Dr. Sarah Koon-Magnin

Sarah Koon-MagninDr. Sarah Koon-Magnin joined the College of Arts & Sciences faculty in August of 2011 as an Assistant Professor of Criminal Justice. Now an Associate Professor, Koon-Magnin came to USA after completing her Ph.D. in Crime, Law, and Justice from Penn State University.

Since arriving in the Department of Political Science & Criminal Justice, Koon-Magnin has been busy with research and with teaching. Her research focuses on the ways people view and understand crime, the law, offenders, and victims. She says her publications have examined “perceptions of statutory rape (the crime, the offenders, and the victims), sex offender legislation (e.g., registries, community notification, civil commitment), and more recently, victims of sexual assault.”

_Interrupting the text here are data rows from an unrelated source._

-- ==== Sys2Proof/Machine/LineCode.lean ====
section
/-! DEFINITION. The line code of R348: arithmetic in GF(2^8), the systematic Reed–Solomon encoding over 76 positions
of which 4 are virtual, and bounded-distance decoding of at most 3 stored symbols. -/

namespace Sys2Proof.Machine

/-- Multiply by α, reducing by x^8 + x^4 + x^3 + x^2 + 1 (R348). -/
def gfStep (a : Nat) : Nat := if a < 128 then 2 * a else Nat.xor (2 * a - 256) 0x1D

/-- Product of two field elements, from bit `n` - 1 of the second down. -/
def gfMulAux (a b : Nat) : Nat → Nat → Nat
  | 0, acc => acc
  | n + 1, acc => gfMulAux a b n (Nat.xor (gfStep acc) (if bit b n then a else 0))

/-- Product of two field elements. -/
def gfMul (a b : Nat) : Nat := gfMulAux a b 8 0

/-- Power of a field element. -/
def gfPow (a : Nat) : Nat → Nat
  | 0 => 1
  | n + 1 => gfMul a (gfPow a n)

/-- Inverse of a field element: a^254. -/
def gfInv (a : Nat) : Nat := gfPow a 254

/-- α^k. -/
def gfAlpha (k : Nat) : Nat := gfPow 2 k

/-- The coefficients of g(x) = (x − α^0) … (x − α^6), highest degree first (R348). -/
def genPoly : List Nat :=
  (List.range 7).foldl (fun p k =>
    ((p ++ [0]).zip (0 :: p)).map fun (c : Nat × Nat) => Nat.xor c.1 (gfMul (gfAlpha k) c.2)) [1]

/-- One step of the division by g(x): remainder and incoming symbol. -/
def encodeStep (r : List Nat) (m : Nat) : List Nat :=
  match r with
  | [] => []
  | top :: rest =>
    let f := Nat.xor top m
    ((rest ++ [0]).zip (genPoly.drop 1)).map fun (c : Nat × Nat) => Nat.xor c.1 (gfMul f c.2)

/-- The message m_0 to m_68: the four bytes of A, then stored symbols 0 to 64 (R348). -/
def codeMessage (a : Nat) (stored : List Byte) : List Nat :=
  (natBytes 4 a ++ stored.take 65).map (·.toNat)

/-- The seven check symbols 65 to 71 of a line with address A, data and metadata (R348). -/
def checkSymbols (a : Nat) (dataMeta : List Byte) : List Byte :=
  ((codeMessage a dataMeta).foldl encodeStep (List.replicate 7 0)).map (BitVec.ofNat 8)

/-- The codeword of a line: 72 symbols (Table 16.1). -/
def encodeLine (a : Nat) (data : List Byte) (meta_ : Byte) : List Byte :=
  let m := data.take 64 ++ [meta_]
  m ++ checkSymbols a m

/-- The value of the received polynomial at α^j. -/
def syndrome (w : List Nat) (j : Nat) : Nat := w.foldl (fun s c => Nat.xor (gfMul s (gfAlpha j)) c) 0

/-- The seven syndromes of 76 symbols. -/
def syndromes (w : List Nat) : List Nat := (List.range 7).map (syndrome w)

/-- Solve an n by n linear system given as augmented rows. -/
def gfSolve : Nat → List (List Nat) → Option (List Nat)
  | 0, _ => some []
  | n + 1, rows =>
    match rows.find? fun r => r.headD 0 != 0 with
    | none => none
    | some p =>
      let inv := gfInv (p.headD 1)
      let p' := p.map (gfMul inv)
      let rest := (rows.erase p).map fun r => ((r.drop 1).zip (p'.drop 1)).map fun (c : Nat × Nat) => Nat.xor c.1 (gfMul (r.headD 0) c.2)
      match gfSolve n rest with
      | none => none
      | some sol =>
        let t := p'.drop 1
        some ((t.zip sol).foldl (fun s c => Nat.xor s (gfMul c.1 c.2)) (t.getLastD 0) :: sol)

/-- Correct exactly `v` symbols of 76, if a codeword lies there and every error is in a stored symbol (R348). -/
def correct (w : List Nat) (v : Nat) : Option (List Nat) :=
  let s := syndromes w
  let at_ := fun i => s.getD i 0
  match gfSolve v ((List.range v).map fun j => (List.range v).map (fun i => at_ (j + v - 1 - i)) ++ [at_ (j + v)]) with
  | none => none
  | some lam =>
    let roots := (List.range 76).filter fun pos =>
      let x := gfAlpha (75 - pos)
      (((List.range v).map fun i => gfMul (lam.getD i 0) (gfPow x (v - 1 - i))).foldl Nat.xor (gfPow x v)) == 0
    if roots.length ≠ v || roots.any (· < 4) then none
    else
      match gfSolve v ((List.range v).map fun j => (roots.map fun pos => gfPow (gfAlpha (75 - pos)) j) ++ [at_ j]) with
      | none => none
      | some ys =>
        let w' := (roots.zip ys).foldl (fun w e => w.set e.1 (Nat.xor (w.getD e.1 0) e.2)) w
        if (syndromes w').all (· == 0) then some w' else none

/-- Decode 72 stored symbols read at A: the 72 corrected symbols and whether any changed; none when uncorrectable. -/
def decodeLine (a : Nat) (stored : List Byte) : Option (List Byte × Bool) :=
  let w := (natBytes 4 a ++ stored).map (·.toNat)
  if (syndromes w).all (· == 0) then some (stored, false)
  else
    match (correct w 1).or ((correct w 2).or (correct w 3)) with
    | some w' => some ((w'.drop 4).map (BitVec.ofNat 8), true)
    | none => none

end Sys2Proof.Machine
end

A few months ago, in February 2019, the cutting-edge scholarly monograph, Gender Identity, Sexual Orientation, and Sexual Assault: Challenging the Myths, was published. Koon-Magnin co-authored this book with USA colleagues Dr. Corina Schulze, Associate Professor of Political Science & Criminal Justice, and Dr. Valerie Bryan, Associate Professor of Anthropology, Sociology, & Social Work. Their book examines perceptions and experiences of sexual assault in the LGBTQ+ community. As Koon-Magnin points out, members of this under-researched community are at a higher risk of sexual assault.

Koon-Magnin says her current research explores how U.S. society can better serve crime victims and offenders. Using empirical research, scholars as well as law enforcement and politicians can analyze current policies and programs and develop new plans to address and limit crime. Koon-Magnin says her research contributes “to the evidence base that new policies, practices, and educational programs can rely on.”

Just as Koon-Magnin enjoys research, she enjoys teaching, particularly CJ 105: Introduction to Criminal Justice. For many USA students, CJ 105 is their first engagement with Criminal Justice as a discipline. The class, she says, “provides a broad overview to criminal justice in America—how we define and measure crime, what law enforcement officers do, how courts work, and a basic introduction to corrections.”

Koon-Magnin’s research and teaching interests also intersect with the College of Arts & Sciences’ minor in Forensic Science. She and Dr. Lesley Gregoricka, Associate Professor of Anthropology, Sociology, & Social Work, set up this minor a few years ago to meet student demand for classes in different aspects of Forensics. This interdisciplinary minor has continued to grow and links together faculty from the Departments of Chemistry, Psychology, Sociology, Social Work, & Anthropology, and Political Science & Criminal Justice. Students with this minor come from diverse majors: Anthropology, Biology, Biomedical Sciences, Chemistry, Criminal Justice, and Psychology.

Looking ahead to the future, Koon-Magnin says she plans to extend her research in “a new area, bridging two lines of research that are not currently linked but seem very compatible to me.”

When she is not teaching or working on her research, Koon-Magnin likes doing things with her husband and son. The three enjoy being outdoors together, whether going for walks or swimming. Hobbies include jigsaw puzzles, reading, and watching television shows such as Survivor and Law & Order. Football is also a passion of Koon-Magnin’s, and she particularly likes participating in fantasy football—she won a trophy in a twelve-member fantasy football contest in 2017.